Some of the greatest memories for most of us are the times spent with our grandparents. I love to think back on the pleasant, and sometimes goofy, experiences I had visiting my grandparent’s house. I would sit on the back of the couch, with my grandfather seated in front of me. I tied his hair up in dozens of rubber bands all over his head. He was a sight to be seen! Yet, he loved for me to “mess” with his hair as much as I loved “fixing” it. I can imagine that if I could write a story similar to How to Babysit Grandpa by Jean Reagan, I could fill the pages with wonderful times spent with my grandparents. This month’s lessons will tap into the great times had with our loved ones, whether grandparents or other relatives. Jump into this fun “How to” lesson and get ready for a few crazy babysitting ideas.
Author, Jean Reagan, has written several charming “How to” books. Use one or more of these books as a springboard for a slightly zany, yet unique “How to” writing lesson. In this month’s lessons, several foundational Expository skills are layered into a lively “How to” theme.
Here’s what you’ll do:
- Share one of Jean Reagan’s “How to” books with students. A few great titles from this author are: How to Babysit Grandpa, How to Babysit Grandma, How to Surprise Dad, or How to Catch Santa, (Knopf Books for Young Readers, 2012-2015)
- After reading one of these amusing editions, discuss with students how they would babysit their own grandparents (or even parents.) Give students a chance to throw around a few ideas and then begin charting these into a Pick, List and Choose chart. Below is a list of possible Main Ideas to use when guiding this Pick, List and Choose lesson.
Main Idea #1: Food/snacks
Main Idea #2: Activities
Main Idea #3: How to Surprise
Main Idea #4: Naptime
Main Idea #5: Saying Goodbye
*Remember, the Main Ideas generated before the lesson are suggestions for the teacher only. The purpose is to help guide the Pick, List and Choose Lesson.
- Once the list is complete, categorize the ideas into groups and select Main Ideas that fit together. These may or may not coincide with the suggested Main Ideas above.
- Next (maybe even on another day), have the students write a Main Idea sentence using the Main Idea blurbs generated in the Pick List and Choose. To stress the use of Sentence Starters and varied Main Idea Sentences, write some boring Main Idea sentences on the board. For example, write:
The first thing I would do with my grandpa/grandma is I would feed him/her some snacks.

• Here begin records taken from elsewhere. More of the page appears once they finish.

-- ==== Sys2Proof/Machine/Enc.lean ====
section
/-! DEFINITION. The in-place encodes: ENC at every width and signedness. S chooses only how the host reads the
pattern (30_encoding.md R52, 40_width_codec.md R64). -/

namespace Sys2Proof.Machine

/-- ENC.U16: encode an unsigned 16-bit value into the caller buffer (40_width_codec.md R73). -/
def execEncU16 (explicit : Option Endian) (s : State) : Outcome :=
  encodeInPlace .w16 explicit s

/-- ENC.S16: encode a signed 16-bit value into the caller buffer (40_width_codec.md R74). -/
def execEncS16 (explicit : Option Endian) (s : State) : Outcome :=
  encodeInPlace .w16 explicit s

/-- ENC.U32: encode an unsigned 32-bit value into the caller buffer (40_width_codec.md R75). -/
def execEncU32 (explicit : Option Endian) (s : State) : Outcome :=
  encodeInPlace .w32 explicit s

/-- ENC.S32: encode a signed 32-bit value into the caller buffer (40_width_codec.md R76). -/
def execEncS32 (explicit : Option Endian) (s : State) : Outcome :=
  encodeInPlace .w32 explicit s

/-- ENC.U64: encode an unsigned 64-bit value into the caller buffer (40_width_codec.md R77). -/
def execEncU64 (explicit : Option Endian) (s : State) : Outcome :=
  encodeInPlace .w64 explicit s

/-- ENC.S64: encode a signed 64-bit value into the caller buffer (40_width_codec.md R78). -/
def execEncS64 (explicit : Option Endian) (s : State) : Outcome :=
  encodeInPlace .w64 explicit s

/-- ENC.U128: encode an unsigned 128-bit value into the caller buffer (42_extended_composer.md R104). -/
def execEncU128 (explicit : Option Endian) (s : State) : Outcome :=
  encodeInPlace .w128 explicit s

/-- ENC.S128: encode a signed 128-bit value into the caller buffer (42_extended_composer.md R105). -/
def execEncS128 (explicit : Option Endian) (s : State) : Outcome :=
  encodeInPlace .w128 explicit s

/-- ENC.U256: encode an unsigned 256-bit value into the caller buffer (42_extended_composer.md R106). -/
def execEncU256 (explicit : Option Endian) (s : State) : Outcome :=
  encodeInPlace .w256 explicit s

/-- ENC.S256: encode a signed 256-bit value into the caller buffer (42_extended_composer.md R107). -/
def execEncS256 (explicit : Option Endian) (s : State) : Outcome :=
  encodeInPlace .w256 explicit s

end Sys2Proof.Machine
end

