-- ==== Sys2Proof/Machine/Enca.lean ====
section
/-! DEFINITION. The fresh-buffer encodes: ENCA at every width and signedness. S chooses only how the host reads the
pattern (30_encoding.md R52, 40_width_codec.md R64). -/

namespace Sys2Proof.Machine

/-- ENCA.U16: encode an unsigned 16-bit value into a fresh 2-byte buffer (40_width_codec.md R79). -/
def execEncaU16 (explicit : Option Endian) (s : State) : Outcome :=
  encodeFresh .w16 explicit s

/-- ENCA.S16: encode a signed 16-bit value into a fresh 2-byte buffer (40_width_codec.md R80). -/
def execEncaS16 (explicit : Option Endian) (s : State) : Outcome :=
  encodeFresh .w16 explicit s

/-- ENCA.U32: encode an unsigned 32-bit value into a fresh 4-byte buffer (40_width_codec.md R81). -/
def execEncaU32 (explicit : Option Endian) (s : State) : Outcome :=
  encodeFresh .w32 explicit s

/-- ENCA.S32: encode a signed 32-bit value into a fresh 4-byte buffer (40_width_codec.md R82). -/
def execEncaS32 (explicit : Option Endian) (s : State) : Outcome :=
  encodeFresh .w32 explicit s

/-- ENCA.U64: encode an unsigned 64-bit value into a fresh 8-byte buffer (40_width_codec.md R83). -/
def execEncaU64 (explicit : Option Endian) (s : State) : Outcome :=
  encodeFresh .w64 explicit s

/-- ENCA.S64: encode a signed 64-bit value into a fresh 8-byte buffer (40_width_codec.md R84). -/
def execEncaS64 (explicit : Option Endian) (s : State) : Outcome :=
  encodeFresh .w64 explicit s

/-- ENCA.U128: encode an unsigned 128-bit value into a fresh 16-byte buffer (42_extended_composer.md R108). -/
def execEncaU128 (explicit : Option Endian) (s : State) : Outcome :=
  encodeFresh .w128 explicit s

/-- ENCA.S128: encode a signed 128-bit value into a fresh 16-byte buffer (42_extended_composer.md R109). -/
def execEncaS128 (explicit : Option Endian) (s : State) : Outcome :=
  encodeFresh .w128 explicit s

/-- ENCA.U256: encode an unsigned 256-bit value into a fresh 32-byte buffer (42_extended_composer.md R110). -/
def execEncaU256 (explicit : Option Endian) (s : State) : Outcome :=
  encodeFresh .w256 explicit s

/-- ENCA.S256: encode a signed 256-bit value into a fresh 32-byte buffer (42_extended_composer.md R111). -/
def execEncaS256 (explicit : Option Endian) (s : State) : Outcome :=
  encodeFresh .w256 explicit s

end Sys2Proof.Machine
end

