-- ==== Sys2Proof/Safety.lean ====
section
/-! DEFINITION. The terms claims use: which responses fit a command, the invariant every step keeps, the states a run
reaches, and what the spec calls a fault outcome of a command (60_exceptions.md R131). -/

namespace Sys2Proof.Machine

/-- The spec's fault outcomes of a command: STATUS codes 1 to 4 (60_exceptions.md R131). -/
def Status.isError (e : Status) : Bool :=
  e != .ok

/-- The last command ended in one of the spec's fault outcomes. -/
def State.erred (s : State) : Prop :=
  ∃ p, s.response = some p ∧ p.status.isError = true

/-- A step is safe when it stops for no reason of the model's and the command it served, if any, did not end in an
error. -/
def SafeStep (s : State) : Prop :=
  ∃ t, step s = .next t ∧ ¬ t.erred

/-- The response of an illegal word (60_exceptions.md R136). -/
def Response.illegal : Response :=
  { status := .illegalCommand, result := none, out := none }

/-- The responses a command can give (10_state.md R18, R19, R27; 60_exceptions.md R130, R132): which statuses it
raises, RESULT only from DEC and QEND, OUT only from ENCA (n bytes) and EXPT (at most n bytes), and neither beside an
error. -/
def Response.fits (p : Response) (i : Instr) : Prop :=
  match i.op with
  | .enc =>
    (p.status = .ok ∨ p.status = .invalidArgument ∨ p.status = .outOfRange) ∧ p.result = none ∧ p.out = none
  | .enca => p.status = .ok ∧ p.result = none ∧ ∃ xs, p.out = some xs ∧ xs.length = i.width.bytes
  | .dec =>
    p.out = none ∧
      ((p.status = .ok ∧ ∃ v, p.result = some v ∧ v.toNat < 2 ^ i.width.bits) ∨
        ((p.status = .invalidArgument ∨ p.status = .invalidState) ∧ p.result = none))
  | .expt =>
    p.status = .ok ∧ p.result = none ∧ ∃ xs, p.out = some xs ∧ 1 ≤ xs.length ∧ xs.length ≤ i.width.bytes
  | .qend => p.status = .ok ∧ p.out = none ∧ ∃ v, p.result = some v ∧ v.toNat < 2

/-- The latched response answers the latched request: an illegal word has the response of an illegal word, a legal one
a response its command can give. -/
def State.answersItsRequest (s : State) : Prop :=
  ∀ p, s.response = some p → ∃ r, s.request = some r ∧
    match decode r.cmd with
    | .error _ => p = Response.illegal
    | .ok i => p.fits i

/-- The invariant of the machine: every caller buffer keeps its canonical form and its length bound; DEFAULT_LE is
HOST_DEFAULT_LE whenever commands are accepted (70_reset_and_hazards.md R149); a latched response fits the latched
request (10_state.md R27); while reset is being applied the latches hold no value and `seq` is 0
(70_reset_and_hazards.md R150). -/
structure State.Inv (s : State) : Prop where
  memory   : s.mem.wf
  default  : s.phase = .running → s.defaultLE = Config.hostDefaultLE
  response : s.answersItsRequest
  reset    : s.phase = .resetting → s.request = none ∧ s.response = none ∧ s.seq = 0

/-- Several steps. -/
def steps : Nat → State → Outcome
  | 0, s => .next s
  | n + 1, s => andThen (step s) (steps n)

/-- The states a run reaches: reset, the host issuing an input, and steps. -/
inductive Reachable : State → Prop where
  | reset : Reachable State.reset
  | issue (s : State) (input : HostInput) : Reachable s → Reachable (s.issue input)
  | step (s t : State) : Reachable s → step s = .next t → Reachable t

end Sys2Proof.Machine
end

The next thing I would do is some special activities with him/her.
The third thing I would do is figure out ways to surprise my grandpa/grandma.
Point out the redundant vocabulary in these samples and provide students with relevant Main Idea sentence starters to replace the repetitive word choice.
It is always enjoyable to ___________.
When babysitting my grandpa/grandma, we have fun __________.
Have you ever thought about ___________ with your grandparent?
Most grandparents love to ______________ with you.
Can you imagine feeding your grandpa/grandma __________.
Surprise your grandpa/grandma with ___________.
Add another layer/lesson:
- Using the list generated in the Pick, List and Choose, practice adding detail to Expository paragraphs. Display the Detail-Generating Questions and discuss What does it look like? and Why is it important? MODEL one or more of the details from the list such as:
Taking a walk with grandpa/grandma:
Taking your grandpa outside for a walk along the sidewalk can provide exercise for him and allow him to breathe fresh air.
Feeding grandpa/grandma a pretzel snack:
I always feed by grandma a pretzel snack when I am babysitting her so that she doesn’t get too hungry before my grandpa gets home. She only eats straight thin pretzel sticks because her teeth are old like her.
- Give students the opportunity to choose one of the details and complete a sentence about the idea, using the DGQs What does it look like? and Why is it important? This can be done in groups or individually.